If you have an office in your home, that can be accessed independently from your home, that has a mailbox, bathroom facilities and could be rented to a third party person/company. Then you have a office at home for which you can deduct the costs. Basically no normal Dutch home meets these requirements.

Should you nevertheless meet the requirements, then you can only deduct the costs of the home office if 30% of your turnover is actually made in that office and 70% from that office. And you cannot have a desk somewhere outside your home office.

Is it possible to deduct home office costs in the Netherlands?

In the recent published case a person renting a house, deducted costs for the home office. This tax payer claimed to use the entire house as office, except for the attic. And most likely, but not stated in the article, you can access the attic without going through the house. That is possible in apartment buildings with individual attics at the top of the stairs. Not only was the statement that the house was used as office and not as living area very much doubted by the court, neither was there a difference between living and working spaces in the house. The house was so much decorated as a living space, that an independent working space could not be determined.

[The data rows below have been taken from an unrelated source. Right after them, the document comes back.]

-- ==== Sys2Proof/Machine/Dispatch.lean ====
section
/-! DEFINITION. exec: one arm per constructor of Instr, each one direct call of its meaning. -/

namespace Sys2Proof.Machine

def exec (i : Instr) (s : State) : Host.Outcome State Fault Refusal :=
  match i with
  | .reset => Sys2Proof.Machine.execReset s
  | .ctrlTick h oc => Sys2Proof.Machine.execCtrlTick h oc s
  | .rxByte b v u => Sys2Proof.Machine.execRxByte b v u s
  | .wdtTick => Sys2Proof.Machine.execWdtTick s
  | .hallStage c => Sys2Proof.Machine.execHallStage c s
  | .hallDecode c => Sys2Proof.Machine.execHallDecode c s
  | .speedStage => Sys2Proof.Machine.execSpeedStage s
  | .speedUpdate raw => Sys2Proof.Machine.execSpeedUpdate raw s
  | .ctrlStage => Sys2Proof.Machine.execCtrlStage s
  | .stepperStep => Sys2Proof.Machine.execStepperStep s
  | .pidfEval => Sys2Proof.Machine.execPidfEval s
  | .pwmFilter x => Sys2Proof.Machine.execPwmFilter x s
  | .synthStage => Sys2Proof.Machine.execSynthStage s
  | .blockCommutate pwm k => Sys2Proof.Machine.execBlockCommutate pwm k s
  | .sineCommutate m a => Sys2Proof.Machine.execSineCommutate m a s
  | .pulseClamp x => Sys2Proof.Machine.execPulseClamp x s
  | .setPower v => Sys2Proof.Machine.execSetPower v s
  | .setSpeed v => Sys2Proof.Machine.execSetSpeed v s
  | .rxParse b => Sys2Proof.Machine.execRxParse b s
  | .crc16 bytes => Sys2Proof.Machine.execCrc16 bytes s
  | .frameCheck len => Sys2Proof.Machine.execFrameCheck len s
  | .dispatch f => Sys2Proof.Machine.execDispatch f s
  | .reply seq cid rid => Sys2Proof.Machine.execReply seq cid rid s
  | .expire => Sys2Proof.Machine.execExpire s
  | .ena pl => Sys2Proof.Machine.execEna pl s
  | .dis pl => Sys2Proof.Machine.execDis pl s
  | .pow pl => Sys2Proof.Machine.execPow pl s
  | .dog pl => Sys2Proof.Machine.execDog pl s
  | .mod pl => Sys2Proof.Machine.execMod pl s
  | .res pl => Sys2Proof.Machine.execRes pl s
  | .spe pl => Sys2Proof.Machine.execSpe pl s
  | .xxx pl => Sys2Proof.Machine.execXxx pl s
  | .unknownCmd cid pl => Sys2Proof.Machine.execUnknownCmd cid pl s
  | .rspNor seq cid => Sys2Proof.Machine.execRspNor seq cid s
  | .rspSpeed seq cid => Sys2Proof.Machine.execRspSpeed seq cid s
  | .rspPosition seq cid => Sys2Proof.Machine.execRspPosition seq cid s
  | .rspBattery seq cid => Sys2Proof.Machine.execRspBattery seq cid s
  | .rspCurrent seq cid => Sys2Proof.Machine.execRspCurrent seq cid s
  | .rspPwm seq cid => Sys2Proof.Machine.execRspPwm seq cid s
  | .rspWatchdog seq cid => Sys2Proof.Machine.execRspWatchdog seq cid s
  | .rspPidf seq cid => Sys2Proof.Machine.execRspPidf seq cid s
  | .rspTelemetry seq cid => Sys2Proof.Machine.execRspTelemetry seq cid s
  | .rspUnknown seq cid rid => Sys2Proof.Machine.execRspUnknown seq cid rid s

end Sys2Proof.Machine
end

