-- ==== Sys2Proof/Tests/Slice0.lean ====
section
/-! SUPPORT. Our own tests: ill-formed terms, decoded words written out from the spec's encodings, one-step tests whose
expected values are the vectors of 95_test_vectors.md and 43_speed_controller.md R328, and for every obligation with
hypotheses a concrete state that meets them together (`witness_<obligation>`). -/

namespace Sys2Proof.Tests

-- One theorem at a time: each test's kernel evaluation waits for the one before it, and a waiting thread holds its stack.
set_option Elab.async false

open Sys2Proof Sys2Proof.Machine

/-! ### Helpers -/

/-- The configuration of every vector (95_test_vectors.md). -/
def tp : Config := Config.testProfile

/-- A payload of ten bytes: one too many (R120). -/
def tooLong : List Byte := List.replicate 10 0#8

/-- The next state, if the outcome is one, satisfies the test. -/
def nextIs (o : Out) (p : State → Bool) : Bool :=
  match o with
  | .next t => p t
  | .fault _ => false
  | .refused _ => false

/-- The outcome is this refusal. -/
def refuses (o : Out) (r : Refusal) : Bool :=
  match o with
  | .next _ => false
  | .fault _ => false
  | .refused q => q == r

/-- The word decodes to the operation, under TP. -/
def decodes (w : List Byte) (i : Instr) : Bool :=
  match decode tp w with
  | .ok j => j == i
  | .error _ => false

/-- The word is refused for the reason. -/
def undecodable (w : List Byte) (e : DecodeError) : Bool :=
  match decode tp w with
  | .ok _ => false
  | .error d => d == e

/-- The bytes of a frame in an empty buffer. -/
def bufOf (bytes : List Byte) : List Host.Cell :=
  (List.range bytes.length).foldl (fun m k => Memory.write m k (bytes.getD k 0#8)) []

/-- The RESET state with a parser that holds the bytes. -/
def holding (bytes : List Byte) : State :=
  { State.reset with parser := { recording := true, idx := bytes.length, buf := bufOf bytes } }

/-- The RESET state with sector k valid. -/
def atSector (k : Fin 6) : State :=
  { State.reset with hall := { HallRegs.reset with sector := k, sectorValid := true } }

/-- The RESET state with other controller registers. -/
def withCtrl (r : CtrlRegs) : State := { State.reset with ctrl := r }

/-- Watchdog armed at 3, `n` ticks left. -/
def armed (n : Half) : State :=
  { State.reset with
    conf := { ConfRegs.reset tp with wdtInterval := 3#16 }
    safety := { SafetyRegs.reset with enable := true, wdtCnt := n } }

/-- The ENA frame of 95_test_vectors.md. -/
def enaFrame : List Byte := [0x2F#8, 0x00#8, 0x00#8, 0x03#8, 0x00#8, 0x1E#8, 0x38#8, 0x0A#8]

/-- The frame of V13d: ENA with a wrong CRC. -/
def badFrame : List Byte := [0x2F#8, 0x00#8, 0x00#8, 0x03#8, 0x00#8, 0x12#8, 0x34#8, 0x0A#8]

/-- The operands that the frame ENA carries. -/
def ena : Frame := { seq := 0#4, dest := 0#4, cid := 3#8, rid := 0#8, payload := [] }

/-! ### Well-formedness: every check refuses an ill-formed term, and admits one at its boundary -/

theorem test_wf_refuses_pwm_filter_above_1000 : (Instr.pwmFilter 1001#16).wf tp = false := by decide +kernel
theorem test_wf_refuses_pwm_filter_below_minus_1000 :
    (Instr.pwmFilter (BitVec.ofInt 16 (-1001))).wf tp = false := by decide +kernel
theorem test_wf_refuses_block_commutate_above_1000 : (Instr.blockCommutate 1001#16 0).wf tp = false := by decide +kernel
theorem test_wf_refuses_long_frame :
    (Instr.dispatch { ena with payload := tooLong }).wf tp = false := by decide +kernel
theorem test_wf_refuses_long_payloads :
    [Instr.ena tooLong, .dis tooLong, .pow tooLong, .dog tooLong, .mod tooLong, .res tooLong, .spe tooLong,
      .xxx tooLong, .unknownCmd 0x55#8 tooLong].all (fun i => !i.wf tp) = true := by decide +kernel
theorem test_wf_refuses_short_payloads :
    [Instr.pow [1#8], .dog [1#8], .mod [1#8, 2#8], .spe []].all (fun i => !i.wf tp) = true := by decide +kernel
theorem test_wf_refuses_mod_waveform_above_one : (Instr.mod [2#8, 0x2C#8, 1#8]).wf tp = false := by decide +kernel
theorem test_wf_refuses_unknown_command_of_a_known_id : (Instr.unknownCmd 3#8 []).wf tp = false := by decide +kernel
theorem test_wf_refuses_unknown_response_of_a_known_id : (Instr.rspUnknown 0#4 3#8 8#8).wf tp = false := by
  decide +kernel
theorem test_wf_admits_boundaries :
    [Instr.pwmFilter (BitVec.ofInt 16 (-1000)), .blockCommutate 1000#16 5, .frameCheck 9,
      .unknownCmd 5#8 [1#8], .unknownCmd 7#8 [2#8, 0x2C#8, 1#8], .mod [1#8, 0#8, 0#8], .rspUnknown 1#4 4#8 9#8,
      .ena (List.replicate 9 0#8)].all (fun i => i.wf tp) = true := by decide +kernel

/-- The spec's TP is admitted and in its domains, and each rule of R517 refuses a configuration that breaks it. -/
theorem test_tp_is_legal : tp.Legal := by decide +kernel
theorem test_flaws_are_named :
    [({ tp with speedTicksFactor := 16777216 }, ConfigFlaw.pb1),
      ({ tp with kp := 30000 }, .pb2), ({ tp with iLimit := 2147483647 }, .pb3), ({ tp with kf := 500000 }, .pb4),
      ({ tp with pwmShift := 22 }, .pb5), ({ tp with maxPhasePeriod := 0 }, .pb6), ({ tp with pwmRes := 21 }, .pb6),
      ({ tp with tables := { tp.tables with hall := [7, 0, 2, 1, 4, 5, 5, 7] } }, .hallTable),
      ({ tp with tables := { tp.tables with blockRevision := 1 } }, .tablesUnmatched),
      ({ tp with cmdCode := { tp.cmdCode with ena := 11#8 } }, .cmdCode),
      ({ tp with cmdCode := { tp.cmdCode with dis := 3#8 } }, .cmdCode)].all
        (fun x => x.1.check == some x.2) = true := by decide +kernel

/-- What R517 does not list is not refused: a large PWM_RES (R9 has no upper bound), parameters outside their domain. -/
theorem test_not_refused :
    [{ tp with pwmRes := 70000 }, { tp with sineNorm := 0 }, { tp with sineLut := [] },
      { tp with rspCode := { tp.rspCode with pwm := 1#8 } }, { tp with stepThreshReset := 300#16 }].all
        (fun c => c.check == none) = true := by decide +kernel
theorem test_domains :
    [{ tp with sineNorm := 0 }, { tp with phaseAdv := 360 }, { tp with speedTicksFactor := 0 },
      { tp with speedShift := 6 }, { tp with pwmShift := 16 }, { tp with sineLut := [] },
      { tp with tables := { tp.tables with block := [] } }, { tp with rspCode := { tp.rspCode with pwm := 1#8 } },
      { tp with stepThreshReset := 300#16 }, { tp with commModeReset := .sine }, { tp with wdtReset := 1#16 }].all
        (fun c => !c.inDomain) = true := by decide +kernel
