-- ==== Sys2Proof/WellFormed.lean ====
section
/-! DEFINITION. Which terms of `Instr` are commands the engine runs: ABSORB's length is at most 200 (spec 30_encoding.md R92). -/

namespace Sys2Proof

/-- The legal range of LEN is 0 to 200 (R92); PERMUTE has no operand. -/
def Instr.wf : Instr → Bool
  | .permute => true
  | .absorb len => decide (len.toNat ≤ 200)

end Sys2Proof
end

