-- ==== Sys2Proof/Machine/Round.lean ====
section
/-! DEFINITION. The round function and the 24-round permutation (spec 41_round_function.md): the five step mappings, each
reading the lanes from before the step (00_scope.md R15), the round, F, and the fused form of R158. -/

namespace Sys2Proof.Machine

/-- The 25 lanes given by flat index. -/
@[irreducible] def lanesOf (f : Nat → Lane) : Lanes := Vector.ofFn fun i => f i.val

/-- A[x,y], the coordinates taken modulo 5 (R12). -/
def lane (A : Lanes) (x y : Nat) : Lane := A[x % 5 + 5 * (y % 5)]'(by omega)

/-- The 25 lanes given by column x and row y (R12). -/
def lanesXY (f : Nat → Nat → Lane) : Lanes := lanesOf fun i => f (i % 5) (i / 5)

/-- C[x], the parity of column x (R150). -/
def columnParity (A : Lanes) (x : Nat) : Lane :=
  lane A x 0 ^^^ lane A x 1 ^^^ lane A x 2 ^^^ lane A x 3 ^^^ lane A x 4

/-- D[x], one value per column (R150, R130, 90_conflicts.md C2). -/
def thetaEffect (A : Lanes) (x : Nat) : Lane :=
  columnParity A (x + 4) ^^^ rotl64 (columnParity A (x + 1)) 1

/-- THETA (R150). -/
def theta (A : Lanes) : Lanes := lanesXY fun x y => lane A x y ^^^ thetaEffect A x

/-- RHO (R151). -/
def rho (A : Lanes) : Lanes := lanesXY fun x y => rotl64 (lane A x y) (rhoOffset (x + 5 * y))

/-- PI (R152, R127): A'[X,Y] = A[(X + 3Y) mod 5, X]. -/
def pi (A : Lanes) : Lanes := lanesXY fun x y => lane A (x + 3 * y) x

/-- CHI (R153, R131), every right-hand side reading the row as it was before (90_conflicts.md C1). -/
def chi (A : Lanes) : Lanes :=
  lanesXY fun x y => lane A x y ^^^ (~~~ lane A (x + 1) y &&& lane A (x + 2) y)

/-- IOTA with the constant c: lane (0,0) alone changes (R154). -/
def iotaWith (c : Lane) (A : Lanes) : Lanes :=
  lanesXY fun x y => if x = 0 ∧ y = 0 then lane A x y ^^^ c else lane A x y

/-- IOTA with round index i (R154). -/
def iota (A : Lanes) (i : Nat) : Lanes := iotaWith (rcRom i) A

/-- Rnd(A, i) (R155). -/
def rnd (A : Lanes) (i : Nat) : Lanes := iota (chi (pi (rho (theta A)))) i

/-- The first n rounds, with round indices 0, …, n − 1 in increasing order (R157). -/
def roundsF (A : Lanes) : Nat → Lanes
  | 0 => A
  | n + 1 => rnd (roundsF A n) n

/-- F, the 24-round permutation (R157). -/
@[irreducible] def keccakF (A : Lanes) : Lanes := roundsF A 24

/-- B[j] of the fused form, from the combined network of 40_rom_and_networks.md R129 (R158). -/
def fusedB (A : Lanes) (j : Nat) : Lane :=
  let p := rhoPiTable.getD j (0, 0)
  rotl64 (lane A (p.1 % 5) (p.1 / 5) ^^^ thetaEffect A (p.1 % 5)) p.2

/-- The round as one pass (R158): held to `rnd`, which is the definition. -/
def fusedRnd (A : Lanes) (i : Nat) : Lanes :=
  lanesXY fun x y =>
    let v := fusedB A (x + 5 * y) ^^^ (~~~ fusedB A ((x + 1) % 5 + 5 * y) &&& fusedB A ((x + 2) % 5 + 5 * y))
    if x = 0 ∧ y = 0 then v ^^^ rcRom i else v

end Sys2Proof.Machine
end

If you rent a house, and the working space qualifies and the activities qualify, we see the purpose of deduction costs via your company. But if you own the house we only see problems. You can already deduct the largest costs, the mortgage. The advantage would only be the utility costs which are basically mickey mouse compared to the result. The result is that you allocated a part of the house as business. Hence if you ever sell the house, or stop the company, you need to pay capital gain tax over the profit you make at the sale. Under normal circumstances we do not know capital gain tax.